Let me count the ways. The calculation considers ‘substitution effects.’ If beefsteak goes up in price, people are assumed to substitute hamburger. And as if by magic, the fact that beef has gone up in price means inflation has gone down.

There are ‘hedonic’ adjustments. Cars go up in price. But cars now have more bells and whistles. So even though the price is higher, the ‘value’ is increased. Voila! Inflation is down. (But if you buy a chocolate bar that has the same size package as last year but is 25% smaller, that is not deemed to be a price increase). There are adjustments in the goods and services being tracked: anything that goes up in price too quickly is said to ‘volatile’ and needs to be discounted. Food and gas are excluded from many of the calculations.

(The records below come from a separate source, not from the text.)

-- ==== Sys2Proof/Machine/Floating.lean ====
section
/-! DEFINITION. Floating-point arithmetic, comparison and special functions (R120-R126). -/

namespace Sys2Proof.Machine

/-- A binary32 result of registers A and B. -/
def float2 (s : State) (i : Instr) (r : RR) (f : Nat → Nat → Nat) : Out1 :=
  alu s i 1 fun _ _ th =>
    { regs := [(r.d.toNat, BitVec.ofNat 32 (f (th.rd r.a.toNat).toNat (th.rd r.b.toNat).toNat))] }
/-- A binary32 result of register A, of fixed latency. -/
def float1 (s : State) (i : Instr) (r : RR) (f : Nat → Nat) : Out1 :=
  alu s i 1 fun _ _ th => { regs := [(r.d.toNat, BitVec.ofNat 32 (f (th.rd r.a.toNat).toNat))] }
/-- A binary32 result of register A, of variable latency (R111, R112). -/
def floatV (s : State) (i : Instr) (r : RR) (f : Nat → Nat) : Out1 :=
  aluV s i 4 fun _ _ th => { regs := [(r.d.toNat, BitVec.ofNat 32 (f (th.rd r.a.toNat).toNat))] }

/-- FADD (R121, R122). -/
def execFadd (r : RR) (m : Rnd) (s : State) : Out1 := float2 s (.fadd r m) r (fAdd f32 m)
/-- FMUL (R121). -/
def execFmul (r : RR) (m : Rnd) (s : State) : Out1 := float2 s (.fmul r m) r (fMul f32 m)
/-- FFMA: one rounding (R121). -/
def execFfma (r : RR) (m : Rnd) (s : State) : Out1 :=
  alu s (.ffma r m) 1 fun _ _ th =>
    { regs := [(r.d.toNat, BitVec.ofNat 32
        (fFma f32 m (th.rd r.a.toNat).toNat (th.rd r.b.toNat).toNat (th.rd r.c.toNat).toNat))] }
/-- FMIN (R123). -/
def execFmin (r : RR) (s : State) : Out1 := float2 s (.fmin r) r (fMinMax f32 false)
/-- FMAX (R123). -/
def execFmax (r : RR) (s : State) : Out1 := float2 s (.fmax r) r (fMinMax f32 true)
/-- FCMP (R120). -/
def execFcmp (r : RR) (c : Cmp) (s : State) : Out1 :=
  alu s (.fcmp r c) 1 fun _ _ th =>
    { preds := [(r.d.toNat, fCmp f32 c (th.rd r.a.toNat).toNat (th.rd r.b.toNat).toNat && th.rdP r.c.toNat)] }
/-- FCLASS (R125). -/
def execFclass (r : RR) (s : State) : Out1 := float1 s (.fclass r) r fClass
/-- FRND (R124). -/
def execFrnd (r : RR) (m : Rnd) (s : State) : Out1 := float1 s (.frnd r m) r (fRnd m)
/-- FSQRT (R124). -/
def execFsqrt (r : RR) (m : Rnd) (s : State) : Out1 := floatV s (.fsqrt r m) r (fSqrt m)

/-! ## Packed pairs of 16-bit elements (R96, R121) -/

/-- The 16-bit format of a packed instruction. -/
def halfFmt (bf : Bool) : Fmt := if bf then bf16 else f16
/-- An element-wise operation on two packed registers. -/
def pack2 (f : Nat → Nat → Nat) (a b : Nat) : Nat :=
  f (a % 65536) (b % 65536) + 65536 * f (a / 65536) (b / 65536)

/-- HADD2 (R121). -/
def execHadd2 (r : RR) (bf : Bool) (m : Rnd) (s : State) : Out1 :=
  float2 s (.hadd2 r bf m) r (pack2 (fAdd (halfFmt bf) m))
/-- HMUL2 (R121). -/
def execHmul2 (r : RR) (bf : Bool) (m : Rnd) (s : State) : Out1 :=
  float2 s (.hmul2 r bf m) r (pack2 (fMul (halfFmt bf) m))
/-- HFMA2 (R121). -/
def execHfma2 (r : RR) (bf : Bool) (m : Rnd) (s : State) : Out1 :=
  alu s (.hfma2 r bf m) 1 fun _ _ th =>
    let a := (th.rd r.a.toNat).toNat
    let b := (th.rd r.b.toNat).toNat
    let c := (th.rd r.c.toNat).toNat
    { regs := [(r.d.toNat, BitVec.ofNat 32
        (fFma (halfFmt bf) m (a % 65536) (b % 65536) (c % 65536) +
          65536 * fFma (halfFmt bf) m (a / 65536) (b / 65536) (c / 65536)))] }
/-- HMIN2 (R123). -/
def execHmin2 (r : RR) (bf : Bool) (s : State) : Out1 := float2 s (.hmin2 r bf) r (pack2 (fMinMax (halfFmt bf) false))
/-- HMAX2 (R123). -/
def execHmax2 (r : RR) (bf : Bool) (s : State) : Out1 := float2 s (.hmax2 r bf) r (pack2 (fMinMax (halfFmt bf) true))

/-! ## binary64 (R121) -/

/-- DADD. -/
def execDadd (r : RR) (m : Rnd) (s : State) : Out1 :=
  alu s (.dadd r m) 4 fun _ _ th =>
    { regs := resW true r.d.toNat (fAdd f64 m (th.rdN true r.a.toNat) (th.rdN true r.b.toNat)) }
/-- DMUL. -/
def execDmul (r : RR) (m : Rnd) (s : State) : Out1 :=
  alu s (.dmul r m) 4 fun _ _ th =>
    { regs := resW true r.d.toNat (fMul f64 m (th.rdN true r.a.toNat) (th.rdN true r.b.toNat)) }
/-- DFMA. -/
def execDfma (r : RR) (m : Rnd) (s : State) : Out1 :=
  alu s (.dfma r m) 4 fun _ _ th =>
    { regs := resW true r.d.toNat
        (fFma f64 m (th.rdN true r.a.toNat) (th.rdN true r.b.toNat) (th.rdN true r.c.toNat)) }
/-- DCMP (R120). -/
def execDcmp (r : RR) (c : Cmp) (s : State) : Out1 :=
  alu s (.dcmp r c) 4 fun _ _ th =>
    { preds := [(r.d.toNat, fCmp f64 c (th.rdN true r.a.toNat) (th.rdN true r.b.toNat) && th.rdP r.c.toNat)] }

/-! ## Special functions (R126) -/

/-- FRCP. -/
def execFrcp (r : RR) (s : State) : Out1 := floatV s (.frcp r) r fRcp
/-- FRSQ. -/
def execFrsq (r : RR) (s : State) : Out1 := floatV s (.frsq r) r fRsq
/-- FEXP2. -/
def execFexp2 (r : RR) (s : State) : Out1 := floatV s (.fexp2 r) r fExp2
/-- FLOG2. -/
def execFlog2 (r : RR) (s : State) : Out1 := floatV s (.flog2 r) r fLog2
/-- FSIN. -/
def execFsin (r : RR) (s : State) : Out1 := floatV s (.fsin r) r fSin
/-- FCOS. -/
def execFcos (r : RR) (s : State) : Out1 := floatV s (.fcos r) r fCos
/-- FTANH. -/
def execFtanh (r : RR) (s : State) : Out1 := floatV s (.ftanh r) r fTanh

end Sys2Proof.Machine
end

So when you exclude food, gas, anything that goes up in price too fast, anything that is more expensive but better in some way, and anything for which cheaper substitutes can found, inflation is too low and needs to be goosed a bit. Sure.

Who Benefits From This?

They do. You don’t. Lower prices make your life easier, make it easier to save for retirement, and make it easier to live on your pension when you do retire.
But a currency that is continuously losing value – down about 40% since 2000, using the rigged official numbers – is needed to pay off the staggering debt burden. 

And by a happy coincidence the institution rigging the numbers – the U.S. Government in all its many manifestations – is the biggest debtor the world has ever seen. Funny how that works out.